General information
- Location: Matthews Avenue, Airport West, Melbourne, Victoria
- Owner: VicTrack
- Operator: Yarra Trams
- Platforms: 1
- Tracks: 1
- Connections: Bus;

Construction
- Structure type: At-grade

Other information
- Status: Open
- Fare zone: Myki zone 1

History
- Opened: 22 December 1992

Services
| Preceding station | Yarra Trams |  |  | Following station |
| Hawker Street towards Flinders Street Station |  | Route 59 |  | Airport West Terminus |

= Marshall Road tram stop =

Tram stop in Melbourne, Australia

Marshall Road/Matthews Avenue is a tram stop on tram Route 59 in Melbourne. The stop opened in December 1992 as part of an extension from Hawker Street to serve Westfield Airport West.

== History ==
Plans to extend the Route 59 came quickly after its extension to Hawker Street in 1976. At the time, the route terminated 2 kilometres short of Airport West at Hawker Street. Public outcry quickly grew to extend the tram to the growing shopping centre which was reflected as the extension begun its planning in the 1988 MetPlan.
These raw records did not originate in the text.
-- ==== Sys2Proof/Laws/Frame.lean ====
section
/-! SUPPORT. Frames: for each shared operation one lemma that lists the blocks of State which it leaves as they
are. Tagged simp, so that no proof unfolds an operation to see what it does not touch. -/

namespace Sys2Proof.Machine

@[simp] theorem State.withLane_cfg (s : State) (x : Lane) : (s.withLane x).cfg = s.cfg := rfl
@[simp] theorem State.withScan_cfg (s : State) (x : Scan) : (s.withScan x).cfg = s.cfg := rfl
@[simp] theorem State.withTracker_cfg (s : State) (x : Tracker) : (s.withTracker x).cfg = s.cfg := rfl
@[simp] theorem State.withWindow_cfg (s : State) (x : Window) : (s.withWindow x).cfg = s.cfg := rfl
@[simp] theorem State.withShare_cfg (s : State) (x : Share) : (s.withShare x).cfg = s.cfg := rfl
@[simp] theorem State.withLaunch_cfg (s : State) (x : Launch) : (s.withLaunch x).cfg = s.cfg := rfl
@[simp] theorem State.withPace_cfg (s : State) (x : Pace) : (s.withPace x).cfg = s.cfg := rfl
@[simp] theorem State.withLine_cfg (s : State) (x : Line) : (s.withLine x).cfg = s.cfg := rfl
@[simp] theorem State.withStation_cfg (s : State) (x : Station) : (s.withStation x).cfg = s.cfg := rfl
@[simp] theorem State.withReport_cfg (s : State) (x : Report) : (s.withReport x).cfg = s.cfg := rfl
@[simp] theorem State.withPending_cfg (s : State) (x : List Instr) : (s.withPending x).cfg = s.cfg := rfl

theorem foldl_lane {α : Type} (f : State → α → State) (h : ∀ s x, (f s x).lane = s.lane) (l : List α)
    (s : State) : (l.foldl f s).lane = s.lane := by
  induction l generalizing s with
  | nil => rfl
  | cons x xs ih => simp [ih, h]

theorem foldl_scan {α : Type} (f : State → α → State) (h : ∀ s x, (f s x).scan = s.scan) (l : List α)
    (s : State) : (l.foldl f s).scan = s.scan := by
  induction l generalizing s with
  | nil => rfl
  | cons x xs ih => simp [ih, h]

theorem foldl_tracker {α : Type} (f : State → α → State) (h : ∀ s x,
      (f s x).tracker = s.tracker) (l : List α)
    (s : State) : (l.foldl f s).tracker = s.tracker := by
  induction l generalizing s with
  | nil => rfl
  | cons x xs ih => simp [ih, h]

theorem foldl_window {α : Type} (f : State → α → State) (h : ∀ s x, (f s x).window = s.window) (l : List α)
    (s : State) : (l.foldl f s).window = s.window := by
  induction l generalizing s with
  | nil => rfl
  | cons x xs ih => simp [ih, h]

theorem foldl_share {α : Type} (f : State → α → State) (h : ∀ s x, (f s x).share = s.share) (l : List α)
    (s : State) : (l.foldl f s).share = s.share := by
  induction l generalizing s with
  | nil => rfl
  | cons x xs ih => simp [ih, h]

theorem foldl_launch {α : Type} (f : State → α → State) (h : ∀ s x, (f s x).launch = s.launch) (l : List α)
    (s : State) : (l.foldl f s).launch = s.launch := by
  induction l generalizing s with
  | nil => rfl
  | cons x xs ih => simp [ih, h]

theorem foldl_pace {α : Type} (f : State → α → State) (h : ∀ s x, (f s x).pace = s.pace) (l : List α)
    (s : State) : (l.foldl f s).pace = s.pace := by
  induction l generalizing s with
  | nil => rfl
  | cons x xs ih => simp [ih, h]

theorem foldl_line {α : Type} (f : State → α → State) (h : ∀ s x, (f s x).line = s.line) (l : List α)
    (s : State) : (l.foldl f s).line = s.line := by
  induction l generalizing s with
  | nil => rfl
  | cons x xs ih => simp [ih, h]

theorem foldl_station {α : Type} (f : State → α → State) (h : ∀ s x,
      (f s x).station = s.station) (l : List α)
    (s : State) : (l.foldl f s).station = s.station := by
  induction l generalizing s with
  | nil => rfl
  | cons x xs ih => simp [ih, h]

theorem foldl_report {α : Type} (f : State → α → State) (h : ∀ s x, (f s x).report = s.report) (l : List α)
    (s : State) : (l.foldl f s).report = s.report := by
  induction l generalizing s with
  | nil => rfl
  | cons x xs ih => simp [ih, h]

theorem foldl_loader {α : Type} (f : State → α → State) (h : ∀ s x, (f s x).loader = s.loader) (l : List α)
    (s : State) : (l.foldl f s).loader = s.loader := by
  induction l generalizing s with
  | nil => rfl
  | cons x xs ih => simp [ih, h]

theorem foldl_pending {α : Type} (f : State → α → State) (h : ∀ s x,
      (f s x).pending = s.pending) (l : List α)
    (s : State) : (l.foldl f s).pending = s.pending := by
  induction l generalizing s with
  | nil => rfl
  | cons x xs ih => simp [ih, h]

theorem foldl_cfg {α : Type} (f : State → α → State) (h : ∀ s x, (f s x).cfg = s.cfg) (l : List α)
    (s : State) : (l.foldl f s).cfg = s.cfg := by
  induction l generalizing s with
  | nil => rfl
  | cons x xs ih => simp [ih, h]

@[simp] theorem setFlag_frame (f : Flag) (s : State) :
    (setFlag f s).lane = s.lane ∧ (setFlag f s).scan = s.scan ∧ (setFlag f s).tracker = s.tracker ∧
    (setFlag f s).window = s.window ∧ (setFlag f s).share = s.share ∧ (setFlag f s).launch = s.launch ∧
    (setFlag f s).pace = s.pace ∧ (setFlag f s).line = s.line ∧ (setFlag f s).station = s.station ∧
    (setFlag f s).loader = s.loader ∧ (setFlag f s).pending = s.pending ∧ (setFlag f s).cfg = s.cfg := by
  refine ⟨?_, ?_, ?_, ?_, ?_, ?_, ?_, ?_, ?_, ?_, ?_, ?_⟩ <;>
    unfold setFlag <;> (try dsimp only) <;> simp

@[simp] theorem clearFlag_frame (f : Flag) (s : State) :
    (clearFlag f s).lane = s.lane ∧ (clearFlag f s).scan = s.scan ∧ (clearFlag f s).tracker = s.tracker ∧
    (clearFlag f s).window = s.window ∧ (clearFlag f s).share = s.share ∧
    (clearFlag f s).launch = s.launch ∧ (clearFlag f s).pace = s.pace ∧ (clearFlag f s).line = s.line ∧
    (clearFlag f s).station = s.station ∧ (clearFlag f s).loader = s.loader ∧
    (clearFlag f s).pending = s.pending ∧ (clearFlag f s).cfg = s.cfg := by
  refine ⟨?_, ?_, ?_, ?_, ?_, ?_, ?_, ?_, ?_, ?_, ?_, ?_⟩ <;>
    unfold clearFlag <;> (try dsimp only) <;> simp

@[simp] theorem raise_frame (c : Counter) (s : State) :
    (raise c s).lane = s.lane ∧ (raise c s).scan = s.scan ∧ (raise c s).tracker = s.tracker ∧
    (raise c s).window = s.window ∧ (raise c s).share = s.share ∧ (raise c s).launch = s.launch ∧
    (raise c s).pace = s.pace ∧ (raise c s).line = s.line ∧ (raise c s).station = s.station ∧
    (raise c s).loader = s.loader ∧ (raise c s).pending = s.pending ∧ (raise c s).cfg = s.cfg := by
  refine ⟨?_, ?_, ?_, ?_, ?_, ?_, ?_, ?_, ?_, ?_, ?_, ?_⟩ <;>
    unfold raise <;> (try dsimp only) <;> simp

@[simp] theorem clearFlags_frame (s : State) :
    (clearFlags s).lane = s.lane ∧ (clearFlags s).scan = s.scan ∧ (clearFlags s).tracker = s.tracker ∧
    (clearFlags s).window = s.window ∧ (clearFlags s).share = s.share ∧ (clearFlags s).launch = s.launch ∧
    (clearFlags s).pace = s.pace ∧ (clearFlags s).line = s.line ∧ (clearFlags s).station = s.station ∧
    (clearFlags s).loader = s.loader ∧ (clearFlags s).pending = s.pending ∧ (clearFlags s).cfg = s.cfg := by
  refine ⟨?_, ?_, ?_, ?_, ?_, ?_, ?_, ?_, ?_, ?_, ?_, ?_⟩ <;>
    unfold clearFlags <;> (try dsimp only) <;> simp

@[simp] theorem withQueue_frame (s : State) (q : List Parcel) :
    (withQueue s q).scan = s.scan ∧ (withQueue s q).tracker = s.tracker ∧
    (withQueue s q).window = s.window ∧ (withQueue s q).share = s.share ∧
    (withQueue s q).launch = s.launch ∧ (withQueue s q).pace = s.pace ∧ (withQueue s q).line = s.line ∧
    (withQueue s q).station = s.station ∧ (withQueue s q).report = s.report ∧
    (withQueue s q).loader = s.loader ∧ (withQueue s q).pending = s.pending ∧ (withQueue s q).cfg = s.cfg := by
  refine ⟨?_, ?_, ?_, ?_, ?_, ?_, ?_, ?_, ?_, ?_, ?_, ?_⟩ <;>
    unfold withQueue <;> (try dsimp only) <;> simp

@[simp] theorem updateRecord_frame (among : Phase → Bool) (n : SeqNo) (f : Parcel → Parcel) (s : State) :
    (updateRecord among n f s).scan = s.scan ∧ (updateRecord among n f s).tracker = s.tracker ∧
    (updateRecord among n f s).window = s.window ∧ (updateRecord among n f s).share = s.share ∧
    (updateRecord among n f s).launch = s.launch ∧ (updateRecord among n f s).pace = s.pace ∧
    (updateRecord among n f s).line = s.line ∧ (updateRecord among n f s).station = s.station ∧
    (updateRecord among n f s).report = s.report ∧ (updateRecord among n f s).loader = s.loader ∧
    (updateRecord among n f s).pending = s.pending ∧ (updateRecord among n f s).cfg = s.cfg := by
  refine ⟨?_, ?_, ?_, ?_, ?_, ?_, ?_, ?_, ?_, ?_, ?_, ?_⟩ <;>
    unfold updateRecord <;> simp

@[simp] theorem deleteRecord_frame (among : Phase → Bool) (n : SeqNo) (s : State) :
    (deleteRecord among n s).scan = s.scan ∧ (deleteRecord among n s).tracker = s.tracker ∧
    (deleteRecord among n s).window = s.window ∧ (deleteRecord among n s).share = s.share ∧
    (deleteRecord among n s).launch = s.launch ∧ (deleteRecord among n s).pace = s.pace ∧
    (deleteRecord among n s).line = s.line ∧ (deleteRecord among n s).station = s.station ∧
    (deleteRecord among n s).report = s.report ∧ (deleteRecord among n s).loader = s.loader ∧
    (deleteRecord among n s).pending = s.pending ∧ (deleteRecord among n s).cfg = s.cfg := by
  refine ⟨?_, ?_, ?_, ?_, ?_, ?_, ?_, ?_, ?_, ?_, ?_, ?_⟩ <;>
    unfold deleteRecord <;> simp

@[simp] theorem acceptWaiting_frame (s : State) :
    (acceptWaiting s).scan = s.scan ∧ (acceptWaiting s).tracker = s.tracker ∧
    (acceptWaiting s).window = s.window ∧ (acceptWaiting s).share = s.share ∧
    (acceptWaiting s).launch = s.launch ∧ (acceptWaiting s).pace = s.pace ∧
    (acceptWaiting s).line = s.line ∧ (acceptWaiting s).station = s.station ∧
    (acceptWaiting s).report = s.report ∧ (acceptWaiting s).loader = s.loader ∧
    (acceptWaiting s).pending = s.pending ∧ (acceptWaiting s).cfg = s.cfg := by
  refine ⟨?_, ?_, ?_, ?_, ?_, ?_, ?_, ?_, ?_, ?_, ?_, ?_⟩ <;>
    unfold acceptWaiting <;> (repeat' split) <;> simp

@[simp] theorem updateStall_frame (s : State) :
    (updateStall s).scan = s.scan ∧ (updateStall s).tracker = s.tracker ∧
    (updateStall s).window = s.window ∧ (updateStall s).share = s.share ∧
    (updateStall s).launch = s.launch ∧ (updateStall s).pace = s.pace ∧ (updateStall s).line = s.line ∧
    (updateStall s).station = s.station ∧ (updateStall s).report = s.report ∧
    (updateStall s).loader = s.loader ∧ (updateStall s).pending = s.pending ∧ (updateStall s).cfg = s.cfg := by
  refine ⟨?_, ?_, ?_, ?_, ?_, ?_, ?_, ?_, ?_, ?_, ?_, ?_⟩ <;>
    unfold updateStall <;> (try dsimp only) <;> simp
Funding was allocated to the extension and the stop in the 1991 state budget by the Kirner labor government. Many were skeptical about the extension however, funding was allocated at a time when Victoria was in an economic recession. The Kirner government wanted the project completed before the 1992 state election, fearing that a victorious liberal government would cancel the project.

Construction of the extension began in early 1992 with preliminary works underway by May 1992. The extension alongside the Airport West stop opened on 22 December 1992 at a cost of $4.9 million.

The extension opened during a time of renewed tram construction in Melbourne, other extensions around the time were along the Burwood Highway and Plenty Road.